В 1977 году Гулд написал для книги об эволюционистском изучении ископаемых остатков, опубликованной коллективом авторов, вводную главу, посвященную «вечным метафорам палеонтологии». Начав с нелепого, но часто цитируемого высказывания Альфреда Норта Уайтхеда, будто вся философия — это одно большое примечание к Платону, Гулд развивает ту мысль, что, выражаясь словами проповедника из Книги Екклесиаста (которую он тоже цитирует), нет ничего нового под солнцем: «Что было, то и будет; и что делалось, то и будет делаться»[56]. Современные разногласия в палеонтологии — это те же старые разногласия, только в переработанном виде. Они предшествовали эволюционистскому мышлению и не нашли разрешения в дарвиновской парадигме. Основополагающие идеи, подобно идеальным геометрическим фигурам, не многочисленны. Они неизменно доступны для употребления…
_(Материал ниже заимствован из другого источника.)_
/-- The field inputs, Deadbolt states and encoder counts of step 2: image bytes 0 to 5, 16 to 39 and 64 to 71, and words 64 to
107 and 128 to 227. A substitute takes the place of an input of a bank without power or out of service (08 R333, R345). -/
def freezeField (s : State) : State :=
  let t := Lane.all.foldl (fun t l =>
    wbs t (.image l) 0 ((List.range 6).map (fun j => byteOf ((List.range 8).map (fun i =>
      match dioIn s (8 * j + i) with
      | some b => b
      | none => (rb s (.laneSram l) (substBase s l + j)).getLsbD i))))) s
  wordsIn (toImages (toImages t 16 (fioPoints s)) 64 (dbPoints s)) (fioWords s ++ timeWords s)

/-- The vote point of the open scan, in ns after its freeze (R63). -/
def votePointNs (s : State) : Nat := windowNs s .x - 1000

/-- Words 0 to 15 of Table 2.5; the least slack is 0 after a skip. W is given in whole µs, rounded down (DESIGN CHOICE, log entry 137). -/
def scanWords (s : State) : List (Nat × Nat) :=
  [(0, scanNo s), (1, rdL s R.CYCLE_COUNT_CYCLE .x), (2, tb1 s),
   (3, if standalone s then 0 else rd s R.TB_VAL_NS 0 0), (4, s.scan.logic.1), (5, if s.scan.lastSkips ≠ 0 then 0 else s.scan.logic.2),
   (6, 2 ^ 16 * s.scan.skips + s.scan.lastSkips % 16),
   (7, 2 ^ 16 * rdL s R.STN_SUM_SUBST .x + rdL s R.STN_SUM_HELD .x), (8, scanPeriodUs s), (9, windowNs s .x / 1000),
   (10, 0), (11, 0), (12, 0), (13, 0), (14, 0), (15, 0)]

/-- Mode RUN is entered at the first freeze after its verdict (R87, Table 13.4): FIRST_SCAN, Z pulses and station data count
anew; a cascade member realigns its grid (10 R408). -/
def enterRun (s : State) : State :=
  if s.modl.nextMode = some .run then
    let t := { s with modl := { s.modl with mode := .run, nextMode := none, firstScan := false },
                      scan := { s.scan with frozen := s.scan.frozen.map (fun e => (e.1, (e.2.1, false))) },
                      cx := { s.cx with seen := [], ownGrid := false } }
    shadowRestart (encEnterRun t)
  else s

/-- A lane that has passed its start-up tests: the injection run and the check of its runtime (04 R154, R173, 13 R471). -/
def startOkay (s : State) (l : Lane) : Bool := (lane s l).started == some true && (lane s l).runtimeOk && !(lane s l).fenced

/-- A lane that the freeze wakes: admitted, a candidate, or one that has passed its start-up tests (R173). -/
def wakes (s : State) (l : Lane) : Bool :=
  let x := lane s l
  !x.stopped && !x.held && (x.admitted || x.candidate || (startOkay s l && s.repair.target != some l))

/-- A lane at its wake for a scan (R63, R68, R74): not dozing, nothing of the last scan left; an uncorrectable word in the broadcast of
its input makes it invalid for the scan (01 R29). -/
def wakeLane (s : State) (l : Lane) : State :=
  if wakes s l then
    let t := setLane s l (fun x => { x with
      dozing := false, done := false, doneHeld := false, exceeded := false, posted := [], tumEnded := !programRuns s,
      tWake := tb1 s, tTumEnd := tb1 s, invalid := if x.bcastUnc then some 0x07 else none, bcastUnc := false,
      candOk := x.candOk && !x.bcastUnc, compared := false, newIn := false })
    wrL (wrL t R.SCAN_STAT_PHASE l 3) R.HND_COUNT_COUNT l 0
  else setLane s l (fun x => { x with done := false, doneHeld := false, exceeded := false })

/-- The lanes that doze, and the power state, as PWR_STAT shows them (12 R447). -/
def dozeSync (s : State) : State :=
  let m := laneMask s (·.dozing)
  let counted := Lane.all.filter (fun l => ((lane s l).admitted || (lane s l).candidate) && !(lane s l).dbgAct)
  let all := !counted.isEmpty && counted.all (fun l => (lane s l).dozing)
  let p : Power := if s.modl.power = .run ∨ s.modl.power = .doze then (if all then .doze else .run) else s.modl.power
  wr (wr { s with modl := { s.modl with power := p } } R.PWR_STAT_LANE_DOZE m) R.PWR_STAT_STATE (if p = .doze then 2 else 3)

/-- The parts of the image that hold inputs, as offset and length: local I/O but for the outputs of bytes 8 to 13, 40 to 47 and 96 to
99, qualifiers and status, words 0 to 255, station and cascade areas (Tables 2.3 and 2.4). -/
def inputAreas (s : State) : List (Nat × Nat) :=
  [(0, 8), (14, 26), (48, 48), (100, 0x19C), (offWord, 0x400)] ++ (stations s).flatMap (fun n => inAreas (stnEnt s n))
    ++ (if cxOn s then (cxMembers s).flatMap (cxIn s) else [])

/-- The broadcast input image, before any force, as the mirror of BAR2 shows it after the commit (01 R48): digital image, then words. -/
def frozenCopy (s : State) : State :=
  let l := (firstLane s).getD .x
  (inputAreas s).foldl (fun t a =>
    copyMem t (.image l) a.1 .frozen (if a.1 < offWord then a.1 else a.1 - offWord + 0x8000) a.2) (clearMem s .frozen 0 0x18000)

/-- The first freeze since mode RUN was entered (R73). -/
def firstFreeze (s : State) : Bool := s.modl.mode == .run && !s.modl.firstScan

/-- INJ_AGE counts the scans since a lane's last passing run (04 R157). -/
def injAge (s : State) : State :=
  Lane.all.foldl (fun t l =>
    if (lane t l).started = some true then wrL t R.INJ_STAT_INJ_AGE l (min 0x3FFF (rdL t R.INJ_STAT_INJ_AGE l + 1)) else t) s

/-- The freeze begins (R58 steps 1 to 4, R35, R71): previous image, field inputs at T_UC, stations with their qualifiers; the request
ring, claims and Penesh datagrams are sampled; what the status words will show is taken. Copy and scrub windows close (04 R161, R184). -/
def freezeBegin (s0 : State) : State :=
  let s := Lane.all.foldl (fun t l => scrubOn t l []) s0
  let s1 := injAge (enterRun (capClose (copyClose s)))
  let s2 := wrAll (wrAll s1 R.SCAN_COUNT_SCAN (scanNo s1 + 1)) R.T_FREEZE_TB1 (tb1 s1)
  let s3 := wrAll (wrAll s2 R.TX_LO_TX (s2.scan.tx % 2 ^ 32)) R.TX_HI_TX (s2.scan.tx / 2 ^ 32)
  let s4 := Lane.all.foldl (fun t l => copyMem t (.image l) 0 (.image l) offPrev 0x8000) (kaRecord (kaSync s3))
  let s5 := freezeStations (freezeField s4)
  let s6 := { s5 with
    luosh := { s5.luosh with frozen := s5.luosh.claims, claims := [] },
    scan := { s5.scan with sampled := s5.scan.ring, ring := [] },
    psl := { s5.psl with sampled := s5.psl.waiting, waiting := [] },
    keeper := { s5.keeper with nPosted := 0 } }
  { s6 with scan := { s6.scan with words := scanWords s6 } }

/-- Step 6 of R58: the scan status words and points. -/
def freezeStatus (s : State) : State :=
  let degraded : Bool := decide ((admittedLanes s).length < 3)
  toImages (wordsIn s (s.scan.words ++ (List.range 48).map (fun i => (16 + i, Tab.get 0 s.scan.snap (16 + i)))))
    0x80 [byteOf [firstFreeze s, decide (s.scan.lastSkips ≠ 0), degraded]]

/-- The freeze ends (R58 steps 5 to 7, R73): cascade exchange and pair, status words, forces, and the lanes wake. -/
def freezeEnd (s : State) : State :=
  let waitNs := match s.cx.waiting with | some t => (tb1 s + 2 ^ 32 - t) % 2 ^ 32 | none => 0
  let s1 := frozenCopy (freezeStatus (freezePair (freezeCx s waitNs)))
  let s2 := Lane.all.foldl forceMerge s1
  let s3 := if firstFreeze s then Lane.all.foldl (fun t l => copyMem t (.image l) 0 (.image l) offPrev 0x8000) s2 else s2
  let s4 := Lane.all.foldl wakeLane s3
  let s5 := [R.SCAN_STAT_DONE_X, R.SCAN_STAT_DONE_Y, R.SCAN_STAT_DONE_Z, R.SCAN_STAT_STRETCHED].foldl (fun t r => wrAll t r 0) s4
  let k := s5.keeper
  let waiting := k.toPost.any (·.1.isStartup)
  dozeSync (dmaFreezeEnd { s5 with
    scan := { s5.scan with isOpen := true, voted := none, stretched := false, missed := false },
    cx := { s5.cx with waiting := none },
    modl := { s5.modl with firstScan := s5.modl.mode == .run },
    faults := { s5.faults with deadline := false },
    keeper := { k with starting := k.starting && !(s5.jrnl.up && !waiting) } })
Всего этих вечных неразрешенных вопросов палеонтологии у Гулда три. Имеется ли у времени направленная ось? Внутренними или внешними являются движущие силы эволюции? Как происходит эволюция: постепенно или резкими скачками? В истории науки он находит палеонтологов, чьи взгляды соответствовали всем восьми возможным сочетаниям ответов, и убеждает себя в том, что вопросы эти пережили дарвиновскую революцию так, как если бы ее никогда не было. Но чтобы проделать этот трюк, ему приходится преувеличивать сходство между такими научными системами, у которых, если посмотреть повнимательнее, друг с другом не больше общего, чем у крови и вина или у спиральных орбит и спиральной молекулы ДНК. Все три вечные гулдовские метафоры — это плохая поэзия, притянутые за уши аналогии, скорее затемняющие смысл, чем проясняющие его. А в руках Гулда плохая поэзия особенно тлетворна, поскольку он замечательно пишет.
Вопрос о том, движется ли эволюция по некой направленной оси, безусловно, имеет смысл и может быть задан под самыми разными соусами. Но блюда, которые подаются под этими различными соусами, так плохо сочетаются друг с другом, что без толку ставить их на один стол. Усложняется ли постепенно устройство организмов в ходе эволюции? Это разумный вопрос. Вопрос о том, увеличивается ли с течением времени общее видовое разнообразие на планете, тоже разумный. Но это два совершенно разных вопроса, и выдумывать некую «прогрессивистскую» школу с вековой историей, ради того чтобы объединить их, — дело явно бесполезное. Еще меньше общего у любого из этих двух вопросов в их современном виде с такими додарвиновскими учениями, как «витализм» и «финализм», утверждавшими, будто живые существа неуклонно «движимы» некой мистической жизненной силой к столь же мистической конечной цели. Гулд выпячивает на думанные взаимосвязи между всеми этими формами прогрессивизма, дабы поддержать свой поэтический взгляд на историю.